High CPU utilization issue after creating a large number of checks (25+)

Hello Everyone,

I’m using Sensu to monitor my server, and I’ve set up over 25 checks. As many checks are running at the same time, CPU utilization is extremely high.

Has anyone else encountered this problem? and how to control the creation of multiple processes at the same time.

Operating System: Windows
Sensu Go: 6.8

Hey there,

What are the checks doing? What plugins or assets are you using? There are any number of things that can affect CPU utilization, so it’s sort of hard to say what’s happening without knowing more about your environment and the checks you’re running.

Hey @aaronsachs ,

Thanks for the quick reply.

What are the checks doing? What plugins or assets are you using?

I have a few checks which use the same customized asset (Implemented using Python Prometheus Client Parser), that scrape the metrics from Windows Exporter on that machine and each check monitors specific metrics values (Example: CPU, Windows Services).

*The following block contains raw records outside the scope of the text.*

-- ==== Sys2Proof/Syntax.lean ====
section
/-! DEFINITION. The instructions of the Bozal: one constructor for each row of spec/opcode_table.json. The slot
instructions carry their operand fields with the lent bits of the header (R37) already joined to them; the events
(the table's rows without bits) carry what comes from outside the device. -/

namespace Sys2Proof

/-- The five opcode maps of R56 to R60 (V0 and V1 share one, C0 and C1 share one). -/
inductive SlotClass where
  | s | v | m | n | c
  deriving DecidableEq, Repr

/-- Format SA of R51 with three scalar fields. `g` is G.NEG : G.IDX of R48. -/
structure OpSA where
  g : BitVec 4
  d : BitVec 6
  a : BitVec 6
  b : BitVec 6
  deriving DecidableEq, Repr

/-- Format SA with two scalar fields (CLZ, CTZ, POPC, BSWAP). -/
structure OpSU where
  g : BitVec 4
  d : BitVec 6
  a : BitVec 6
  deriving DecidableEq, Repr

/-- CMP (R207): guard `k`, condition `c`. -/
structure OpCmp where
  g : BitVec 4
  k : BitVec 3
  a : BitVec 6
  b : BitVec 6
  c : BitVec 4
  deriving DecidableEq, Repr

/-- CMPI (R208): guard `k`, condition `c`, the immediate extended under R201. -/
structure OpCmpi where
  g : BitVec 4
  k : BitVec 3
  c : BitVec 3
  a : BitVec 6
  imm : BitVec 19
  deriving DecidableEq, Repr

/-- Guard logic (R209). -/
structure OpGuard where
  g : BitVec 4
  d : BitVec 3
  a : BitVec 3
  b : BitVec 3
  deriving DecidableEq, Repr

/-- GSET (R209). -/
structure OpGset where
  g : BitVec 4
  d : BitVec 3
  a : BitVec 6
  deriving DecidableEq, Repr

/-- GGET (R209). -/
structure OpGget where
  g : BitVec 4
  d : BitVec 6
  a : BitVec 3
  deriving DecidableEq, Repr

/-- SEL (R210). -/
structure OpSel where
  g : BitVec 4
  d : BitVec 6
  a : BitVec 6
  b : BitVec 6
  neg : Bool
  k : BitVec 3
  deriving DecidableEq, Repr

/-- Format SI with a source register; the immediate is the 19-bit one of R37 and R201 (MOVH: R206). -/
structure OpSI where
  g : BitVec 4
  d : BitVec 6
  a : BitVec 6
  imm : BitVec 19
  deriving DecidableEq, Repr

/-- SHLI, SHRI, SARI (R205). -/
structure OpShift where
  g : BitVec 4
  d : BitVec 6
  a : BitVec 6
  k : BitVec 6
  deriving DecidableEq, Repr

/-- MOVI (R206). -/
structure OpMovi where
  g : BitVec 4
  d : BitVec 6
  imm : BitVec 19
  deriving DecidableEq, Repr

/-- Format SL (R211): `r` is the destination of a load or the source of a store, `ty` the code of R52, `off` the
unscaled offset extended to 16 bits. -/
structure OpSL where
  g : BitVec 4
  r : BitVec 6
  base : BitVec 6
  ty : BitVec 3
  off : BitVec 16
  deriving DecidableEq, Repr

/-- ATOM of either width (R376); `f` is the operation of R56. -/
structure OpAtom where
  g : BitVec 4
  d : BitVec 6
  a : BitVec 6
  b : BitVec 6
  f : BitVec 4
  deriving DecidableEq, Repr

/-- ATOMN (R377): operation `o`, nibble `n`. -/
structure OpAtomn where
  g : BitVec 4
  d : BitVec 6
  a : BitVec 6
  b : BitVec 6
  o : BitVec 3
  n : Bool
  deriving DecidableEq, Repr

/-- Format SQ with two scalar fields (queue, window, launch and link instructions). -/
structure OpSQ where
  g : BitVec 4
  p : BitVec 6
  q : BitVec 6
  deriving DecidableEq, Repr

/-- ENQN and DEQN (R368): status guard `k`. -/
structure OpSQK where
  g : BitVec 4
  p : BitVec 6
  q : BitVec 6
  k : BitVec 3
  deriving DecidableEq, Repr

/-- One scalar operand. -/
structure OpS1 where
  g : BitVec 4
  p : BitVec 6
  deriving DecidableEq, Repr

/-- Only a guard. -/
structure OpG where
  g : BitVec 4
  deriving DecidableEq, Repr

/-- FENCE (R214). -/
structure OpFence where
  g : BitVec 4
  p : BitVec 6
  scope : BitVec 3
  deriving DecidableEq, Repr

/-- DRAIN (R214). -/
structure OpDrain where
  g : BitVec 4
  scope : BitVec 3
  deriving DecidableEq, Repr

/-- JOIN (R175): mask bits M, N, C0, C1, frame operations. -/
structure OpJoin where
  g : BitVec 4
  m : BitVec 5
  deriving DecidableEq, Repr

/-- XSET (R215). -/
structure OpXset where
  g : BitVec 4
  k : BitVec 4
  a : BitVec 6
  deriving DecidableEq, Repr

/-- XADD (R215). -/
structure OpXadd where
  g : BitVec 4
  k : BitVec 4
  imm : BitVec 19
  deriving DecidableEq, Repr

/-- VIEW (R216). -/
structure OpView where
  g : BitVec 4
  p : BitVec 6
  n : BitVec 3
  deriving DecidableEq, Repr

/-- SHW (R218): slot, shape register, field code. -/
structure OpShw where
  g : BitVec 4
  p : BitVec 6
  slot : BitVec 3
  h : BitVec 2
  f : BitVec 5
  deriving DecidableEq, Repr

/-- SLK (R219). -/
structure OpSlk where
  g : BitVec 4
  e : BitVec 4
  v : BitVec 10
  deriving DecidableEq, Repr

/-- MFC (R197). -/
structure OpMfc where
  g : BitVec 4
  d : BitVec 6
  c : BitVec 19
  deriving DecidableEq, Repr

/-- MTC (R197). -/
structure OpMtc where
  g : BitVec 4
  a : BitVec 6
  c : BitVec 19
  deriving DecidableEq, Repr

/-- Format SJ (R51): the offset in bundles, extended to 31 bits. -/
structure OpSJ where
  g : BitVec 4
  off : BitVec 31
  deriving DecidableEq, Repr

/-- LOOP and RPT (R166): `l` is L − 1. -/
structure OpLoop where
  l : BitVec 6
  a : BitVec 6
  n : BitVec 19
  deriving DecidableEq, Repr

/-- LNSET.bound (R169). -/
structure OpLnBound where
  g : BitVec 4
  p : BitVec 6
  lv : BitVec 3
  deriving DecidableEq, Repr

/-- LNSET.bind (R169). -/
structure OpLnBind where
  g : BitVec 4
  p : BitVec 6
  lv : BitVec 3
  k : BitVec 4
  j : Bool
  deriving DecidableEq, Repr

/-- LNSET.clear (R169). -/
structure OpLnClear where
  g : BitVec 4
  lv : BitVec 3
  deriving DecidableEq, Repr

/-- LOOPN (R170). -/
structure OpLoopn where
  lv : BitVec 3
  off : BitVec 19
  deriving DecidableEq, Repr

/-- MARGIN (R158). -/
structure OpMargin where
  c : BitVec 19
  deriving DecidableEq, Repr

/-- SEG.open and SEG.close (R176). -/
structure OpSeg where
  i : BitVec 9
  deriving DecidableEq, Repr

/-- TRAP (R192). -/
structure OpTrap where
  g : BitVec 4
  c : BitVec 19
  deriving DecidableEq, Repr

/-- WAITEV (R195). -/
structure OpWaitev where
  g : BitVec 4
  d : BitVec 6
  m : BitVec 4
  deriving DecidableEq, Repr

/-- GATE (R196). -/
structure OpGate where
  g : BitVec 4
  m : BitVec 6
  deriving DecidableEq, Repr

/-- BWAIT (R277). -/
structure OpBwait where
  g : BitVec 4
  d : BitVec 6
  who : BitVec 3
  b : BitVec 8
  deriving DecidableEq, Repr

/-- WMWAIT (R273). -/
structure OpWmwait where
  g : BitVec 4
  a : BitVec 6
  c : BitVec 5
  deriving DecidableEq, Repr

/-- WMWAIT.all (R273). -/
structure OpWmwaitAll where
  g : BitVec 4
  c : BitVec 5
  deriving DecidableEq, Repr

/-- Format VA (R53, R227) with three vector registers. -/
structure OpVA where
  g : BitVec 4
  d : BitVec 9
  a : BitVec 9
  b : BitVec 9
  sh : BitVec 2
  swap : Bool
  deriving DecidableEq, Repr

/-- Format VA with two vector registers. -/
structure OpVU where
  g : BitVec 4
  d : BitVec 9
  a : BitVec 9
  sh : BitVec 2
  swap : Bool
  deriving DecidableEq, Repr

/-- VCMP (R236). -/
structure OpVcmp where
  g : BitVec 4
  c : BitVec 3
  k : BitVec 3
  a : BitVec 9
  b : BitVec 9
  sh : BitVec 2
  swap : Bool
  deriving DecidableEq, Repr

/-- VUNPK (R241). -/
structure OpVunpk where
  g : BitVec 4
  d : BitVec 9
  a : BitVec 9
  part : BitVec 2
  sh : BitVec 2
  swap : Bool
  deriving DecidableEq, Repr

/-- VBCST from a lane (R242). -/
structure OpVbcstLane where
  g : BitVec 4
  d : BitVec 9
  a : BitVec 9
  lane : BitVec 5
  sh : BitVec 2
  swap : Bool
  deriving DecidableEq, Repr

/-- VBCST from a scalar (R242). -/
structure OpVbcstScalar where
  g : BitVec 4
  d : BitVec 9
  a : BitVec 6
  sh : BitVec 2
  swap : Bool
  deriving DecidableEq, Repr

/-- VRED (R244): input guard `m`, operation `o`. -/
structure OpVred where
  g : BitVec 4
  d : BitVec 9
  a : BitVec 9
  m : BitVec 3
  o : BitVec 3
  sh : BitVec 2
  swap : Bool
  deriving DecidableEq, Repr

/-- CUPSTAT (R253). -/
structure OpCupstat where
  g : BitVec 4
  d : BitVec 9
  deriving DecidableEq, Repr

/-- VLD and VST (R248, R249): the offset extended to 12 bits, in units of 128 bytes. -/
structure OpVM where
  g : BitVec 4
  d : BitVec 9
  base : BitVec 6
  off : BitVec 12
  sh : BitVec 2
  swap : Bool
  mode : Bool
  deriving DecidableEq, Repr

/-- VGTH and VSCT (R250). -/
structure OpVX where
  g : BitVec 4
  d : BitVec 9
  base : BitVec 6
  i : BitVec 9
  sh : BitVec 2
  swap : Bool
  mode : Bool
  deriving DecidableEq, Repr

/-- VATOM (R378). -/
structure OpVatom where
  g : BitVec 4
  d : BitVec 9
  base : BitVec 6
  i : BitVec 9
  op : BitVec 3
  sh : BitVec 2
  swap : Bool
  ret : Bool
  deriving DecidableEq, Repr

/-- MBLD (R296). -/
structure OpMbld where
  g : BitVec 4
  xd : BitVec 4
  sh : BitVec 2
  swap : Bool
  pi : Bool
  deriving DecidableEq, Repr

/-- MMA and MMAZ (R298, R300), and MOUT (R305). -/
structure OpMma where
  g : BitVec 4
  acc : BitVec 3
  xa : BitVec 4
  sh : BitVec 2
  swap : Bool
  pi : Bool
  r0 : BitVec 5
  deriving DecidableEq, Repr

/-- MSCL (R302). -/
structure OpMscl where
  g : BitVec 4
  acc : BitVec 3
  sh : BitVec 2
  swap : Bool
  r0 : BitVec 5
  grp : BitVec 2
  deriving DecidableEq, Repr

/-- MACC (R304). -/
structure OpMacc where
  g : BitVec 4
  acc : BitVec 3
  src : BitVec 3
  sh : BitVec 2
  swap : Bool
  r0 : BitVec 5
  ss : Bool
  deriving DecidableEq, Repr

/-- MZERO (R303). -/
structure OpMzero where
  g : BitVec 4
  acc : BitVec 3
  sh : BitVec 2
  swap : Bool
  r0 : BitVec 5
  deriving DecidableEq, Repr

/-- MTAP (R301). -/
structure OpMtap where
  g : BitVec 4
  acc : BitVec 3
  xa : BitVec 4
  xd : BitVec 4
  sh : BitVec 2
  swap : Bool
  pi : Bool
  imm : BitVec 16
  deriving DecidableEq, Repr

/-- LCFG.set (R318). -/
structure OpLcfgSet where
  g : BitVec 4
  sh : BitVec 2
  swap : Bool
  cc : BitVec 3
  lanes : BitVec 5
  out : BitVec 2
  deriving DecidableEq, Repr

/-- LCFG.load and LCFG.save (R318): `x` is the address register of the op. -/
structure OpLcfgX where
  g : BitVec 4
  k : BitVec 3
  x : BitVec 4
  sh : BitVec 2
  swap : Bool
  pi : Bool
  deriving DecidableEq, Repr

/-- LCFG.clear (R318). -/
structure OpLcfgClear where
  g : BitVec 4
  k : BitVec 3
  sh : BitVec 2
  swap : Bool
  deriving DecidableEq, Repr

/-- LSCAN and LSCANC (R321). -/
structure OpScan where
  g : BitVec 4
  k : BitVec 3
  xa : BitVec 4
  xb : BitVec 4
  sh : BitVec 2
  swap : Bool
  pi : Bool
  z : Bool
  deriving DecidableEq, Repr

/-- LGATE (R323). -/
structure OpLgate where
  g : BitVec 4
  xa : BitVec 4
  xb : BitVec 4
  sh : BitVec 2
  swap : Bool
  pi : Bool
  deriving DecidableEq, Repr

/-- LMAT (R324). -/
structure OpLmat where
  g : BitVec 4
  acc : BitVec 3
  xa : BitVec 4
  xb : BitVec 4
  sh : BitVec 2
  swap : Bool
  pi : Bool
  r0 : BitVec 5
  deriving DecidableEq, Repr

/-- CPY and CPYG (R264, R268). `cnt` is the barrier that counts the arriving bytes when B = 1 (R258). -/
structure OpCpy where
  g : BitVec 4
  ch : BitVec 5
  xs : BitVec 4
  xd : BitVec 4
  sh : BitVec 2
  swap : Bool
  ssp : BitVec 2
  dsp : BitVec 2
  cnt : Option (BitVec 8)
  w : Bool
  deriving DecidableEq, Repr

/-- CPYH (R265). -/
structure OpCpyh where
  g : BitVec 4
  edge : BitVec 4
  xs : BitVec 4
  xd : BitVec 4
  sh : BitVec 2
  swap : Bool
  ssp : BitVec 2
  dsp : BitVec 2
  cnt : Option (BitVec 8)
  deriving DecidableEq, Repr

/-- CPYM and CPYD (R266, R269), whose destination space the table fixes. -/
structure OpCpym where
  g : BitVec 4
  ch : BitVec 5
  xs : BitVec 4
  xd : BitVec 4
  sh : BitVec 2
  swap : Bool
  ssp : BitVec 2
  cnt : Option (BitVec 8)
  deriving DecidableEq, Repr

/-- CPYR (R267). -/
structure OpCpyr where
  g : BitVec 4
  op : BitVec 3
  xs : BitVec 4
  xd : BitVec 4
  sh : BitVec 2
  swap : Bool
  ssp : BitVec 2
  cnt : Option (BitVec 8)
  deriving DecidableEq, Repr

/-- WMARK (R270). -/
structure OpWmark where
  g : BitVec 4
  ch : BitVec 5
  xs : BitVec 4
  xd : BitVec 4
  dsp : BitVec 2
  deriving DecidableEq, Repr

/-- BINIT and BADD (R276). -/
structure OpBar where
  g : BitVec 4
  b : BitVec 8
  who : BitVec 3
  k : BitVec 4
  deriving DecidableEq, Repr

/-- ARRIVE (R276). -/
structure OpArrive where
  g : BitVec 4
  b : BitVec 8
  who : BitVec 3
  deriving DecidableEq, Repr

/-- FRLD (R344). -/
structure OpFrld where
  g : BitVec 4
  xf : BitVec 4
  c : Bool
  deriving DecidableEq, Repr

/-- FRST (R346). -/
structure OpFrst where
  g : BitVec 4
  all : Bool
  deriving DecidableEq, Repr

/-- FRSW (R345). -/
structure OpFrsw where
  g : BitVec 4
  xf : BitVec 4
  xo : BitVec 4
  c : Bool
  deriving DecidableEq, Repr

/-- SNAP, FORK, HPAPP and FRSTAT (R348, R353, R355). -/
structure OpFr2 where
  g : BitVec 4
  xf : BitVec 4
  xo : BitVec 4
  deriving DecidableEq, Repr

/-- RBACK (R349). -/
structure OpRback where
  g : BitVec 4
  xf : BitVec 4
  xo : BitVec 4
  free : Bool
  deriving DecidableEq, Repr

/-- FREL (R350). -/
structure OpFrel where
  g : BitVec 4
  xf : BitVec 4
  deriving DecidableEq, Repr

I know scraping and monitoring metrics is resource intensive task. Can’t we limit the number of process creations?

Hey there,

Is there a reason to use the python client parser? You could use a native powershell command like:

Invoke-WebRequest -UseBasicParsing -Uri http://localhost:8080/metrics | Select-Object -ExpandProperty Content  

To gather the metrics, or there’s the HTTP-GET from the http check collection, which since it’s compiled, may not be as heavy handed as using Python.

In either case, the agent is capable of gathering those metrics and alerting off of certain ones using metric threshold evaluation, which may reduce the amount of checks you need to implement. It may also be worth checking to see if there’s a particular metric that’s taking longer than you’d expect to return a value, because if it’s choking on something, then it’s likely that checks could pile up as a result. I’d be really curious if the logs show anything about check executions still being in progress.

Hi @aaronsachs ,

Is there a reason to use the python client parser?

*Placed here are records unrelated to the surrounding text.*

-- ==== Sys2Proof/Machine/FrameMap.lean ====
section
/-! DEFINITION. The frame map (R331 to R333): its entries, its pages, and where a bank lies. -/

namespace Sys2Proof.Machine

/-- A frame-map entry as read. -/
structure FrEntry where
  pa : Nat
  e0 : Nat
  e1 : Nat
  slots : List Nat
  deriving DecidableEq, Repr

def FrEntry.v (e : FrEntry) : Bool := e.e0 % 2 == 1

def FrEntry.comp (e : FrEntry) : Bool := e.e0 / 2 % 2 == 1

def FrEntry.snap (e : FrEntry) : Bool := e.e0 / 4 % 2 == 1

def FrEntry.npg (e : FrEntry) : Nat := e.e0 / 16 % 16

def FrEntry.htok (e : FrEntry) : Nat := e.e0 / 2 ^ 16 % 2 ^ 32

def FrEntry.hlist (e : FrEntry) : Nat := e.e1 / 2 ^ 6 % 2 ^ 40 * 64

def FrEntry.hcap (e : FrEntry) : Nat := e.e1 / 2 ^ 48

/-- R333: the counted history entries. -/
def FrEntry.hcount (e : FrEntry) : Nat := (e.htok + 15) / 16

/-- R332: the slot format. -/
def pageOf (raw : Nat) : Nat := raw % 2 ^ 30

def badPage (raw : Nat) : Bool := raw / 2 ^ 30 != 0 || decide (0xC00000 ≤ pageOf raw)

def State.readEntry (s : State) (pa : Nat) : FrEntry :=
  ⟨pa, s.num pa 8, s.num (pa + 8) 8, (List.range 12).map fun p => s.num (pa + 16 + 4 * p) 4⟩

def FrEntry.live (e : FrEntry) : List Nat := (e.slots.take e.npg).map pageOf

/-- R331, R336: the address of a session's directory entry. -/
def State.dirAt (s : State) (f : Nat) : Nat := bitsOf (s.devGet 0x120) 16 30 * 65536 + 8 * (f / 64)

def pagePa (pn : Nat) : Nat := pn * 65536

/-- The scratchpad location of page p of bank b. -/
def State.bankAt (s : State) (b : Bool) (p : Nat) : Nat :=
  Loc.spad (cluster s.core.id) (bankBase (s.core.crGet 0x00E) b) + 65536 * p

end Sys2Proof.Machine
end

Yes, Because I have checks that monitor total network packets received from all network interface cards, I must sum all cards. As a result, I need to parse the metrics.
This is just one of my expectations; we also need to check a few services to see if they are running, paused, or stopped.

# HELP windows_net_packets_received_total (Network.PacketsReceivedPerSec)
# TYPE windows_net_packets_received_total counter
windows_net_packets_received_total{nic="Intel_R__Wi_Fi_6_AX205_160MHz"} 934708
windows_net_packets_received_total{nic="Realtek_PCIe_GBX_Family_Controller"} 0
# HELP windows_service_state The state of the service (State)
# TYPE windows_service_state gauge
windows_service_state{name="mssqlserver",state="continue_pending"} 0
windows_service_state{name="mssqlserver",state="pause_pending"} 0
windows_service_state{name="mssqlserver",state="paused"} 0
windows_service_state{name="mssqlserver",state="running"} 1
windows_service_state{name="mssqlserver",state="start_pending"} 0
windows_service_state{name="mssqlserver",state="stop_pending"} 0
windows_service_state{name="mssqlserver",state="stopped"} 0
windows_service_state{name="mssqlserver",state="unknown"} 0

As per my knowledge, I think we can’t handle this using a check.

This topic was automatically closed 30 days after the last reply. New replies are no longer allowed.